Majority Leader of the Georgia State Senate
- In office January 13, 1997 – January 13, 2003
- Preceded by: Sonny Perdue
- Succeeded by: Tom Price

Member of the Georgia State Senate from the 22nd district
- In office January 14, 1991 – January 13, 2003
- Preceded by: Thomas Allgood
- Succeeded by: Randy Hall

Member of the Georgia House of Representatives from the 85th district
- In office January 10, 1983 – January 14, 1991
- Preceded by: R.A. Dent
- Succeeded by: Henry Howard Sr.

Personal details
- Born: Charles Will Walker November 8, 1947 Augusta, Georgia, U.S.
- Died: August 18, 2026 (aged 78) Augusta, Georgia, U.S.
- Party: Democratic

= Charles Walker (Georgia politician) =

American politician (1947–2026)

Charles Will Walker (November 8, 1947 – August 18, 2026) was an American politician who was a state senator in the legislature of Georgia. He was first elected in 1990. In 1996, he became Georgia's first African-American Senate Majority Leader. Walker was a Democrat and was from Augusta, Georgia.

==Life and career==
Walker owned a myriad of small enterprises under the name The Walker Group. One of Walker's first ventures was a convenience store called "Reklaw's", which is Walker spelled backwards.

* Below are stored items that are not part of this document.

-- ==== Sys2Proof/Syntax.lean ====
section
/-! DEFINITION. The commands of the Plane: one constructor of `Instr` per row of
spec/opcode_table.json, with the operands its rule gives. Engine instructions carry the issuing task
and their class fields (chapter 08); verbs carry the mailbox whose next request they are (R272);
events carry what the world outside brings. -/

namespace Sys2Proof

/-- What the instruction fetch delivered for the task's PC: the line of the image that holds it, or an error of
the memory port (FETCH_ERROR). -/
inductive Fetch where
  | ok
  | portError
deriving DecidableEq, Repr

/-- An error that the array's or the Plaza's own checks find while a command reads or adds to a tile (R98 to
R102); errors come from outside the model (log 17: DESIGN CHOICE, safe). -/
inductive ArrayCheck where
  | residue
  | laneParity
  | adder
  | plazaCE
  | plazaUE
deriving DecidableEq, Repr

/-- The row counts from the tile's or the Square's first row. -/
structure ArrayEvent where
  kind : ArrayCheck
  row : BitVec 11
  col : Fin 192
deriving DecidableEq, Repr

/-- The tables whose SECDED the ledger counts (R333, counters 1,248 to 1,255). -/
inductive PlaneTable where
  | gazetteer
  | rowDir
  | hist
  | peers
  | streams
  | coef
  | squares
  | core
deriving DecidableEq, Repr

/-- A storage error that a command meets outside the Plaza (R165, R260): the operand buffer's, by its half and
unit; the instruction cache's; the register files'; a plane table's, by its entry. -/
inductive StoreErr where
  | bufCE (halfB : Bool) (unit : BitVec 15)
  | bufUE (halfB : Bool) (unit : BitVec 15)
  | cacheSingle
  | cacheDouble
  | regCE
  | tableCE (t : PlaneTable) (entry : BitVec 32)
  | tableUE (t : PlaneTable) (entry : BitVec 32)
deriving DecidableEq, Repr

/-- The task that issues, the guard of the common header (R167), and what goes wrong while it does. -/
structure Issue where
  veng : Fin 64
  slot : Fin 16
  gen : Bool
  gneg : Bool
  gp : BitVec 3
  fetch : Fetch
  ev : List ArrayEvent
  errs : List StoreErr
deriving DecidableEq, Repr

/-- UMODE of a block-matrix UPD; `reserved` is 0b11. -/
inductive BlockK where
  | k4
  | k8
  | reserved
deriving DecidableEq, Repr

/-- Where the stop puts the two halves of a turn: units of 128 B in the RING part, with the
half select in bit 15; the manual does not say where (log 15: DESIGN CHOICE, safe). -/
structure RingPlace where
  even : BitVec 16
  odd : BitVec 16
deriving DecidableEq, Repr

/-- A program Crossing ID, or the seal Crossing of a partition (R236). -/
inductive CrossRef where
  | prog (cid : Fin 64)
  | seal (part : Fin 8)
deriving DecidableEq, Repr

/-- A collective packet: the header of R223 and its payload. -/
structure Packet where
  hcrc : BitVec 32
  digest : BitVec 64
  cid : BitVec 16
  omaxe : BitVec 16
  plen : BitVec 15
  count : BitVec 17
  f : BitVec 10
  dstRank : BitVec 20
  srcRank : BitVec 20
  offset : BitVec 36
  globalId : BitVec 24
  epoch : BitVec 48
  ggid : BitVec 24
  fmt : BitVec 8
  outcome : BitVec 3
  last : Bool
  ptype : BitVec 4
  ver : BitVec 8
  payload : List Byte
deriving DecidableEq, Repr

/-- What the port found wrong with an arriving packet (R303). -/
structure RxFault where
  err : Bool
  cut : Bool
  noCredit : Bool
deriving DecidableEq, Repr

/-- A member of a wait-for cycle (R160). -/
inductive CycleMember where
  | stream (n : BitVec 12)
  | task (veng : Fin 64) (slot : Fin 16)
  | queue (q : BitVec 8)
deriving DecidableEq, Repr

/-- The outcome of an in-field scan (R347): the numbers of the 64-pattern blocks whose signature differed. -/
structure ScanResult where
  failing : List Nat
deriving DecidableEq, Repr

/-- The base registers of R269. -/
inductive BaseReg where
  | ctx
  | hist
  | spill
  | ms (part : Fin 8)
deriving DecidableEq, Repr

He started a newspaper called the Augusta Focus which served Augusta's black community. It often expressed opposing viewpoints to Augusta's only daily newspaper, the Augusta Chronicle.

Convicted in 2005 by a federal court in Augusta on charges including tax evasion, mail fraud, theft, misusing campaign funds, and conspiracy (127 counts, in all), Walker was serving a ten-year sentence at a Federal Correctional Institution in Estill, South Carolina. His projected release date was September 26, 2022.

An appeal of his convictions was rejected on July 6, 2007.

Walker filed a petition for habeas corpus in March 2009. The federal judge who presided over his trial recused himself from presiding over Walker's petition in May 2009.

Walker was released from custody in late 2016. He died on August 18, 2026, at the age of 78.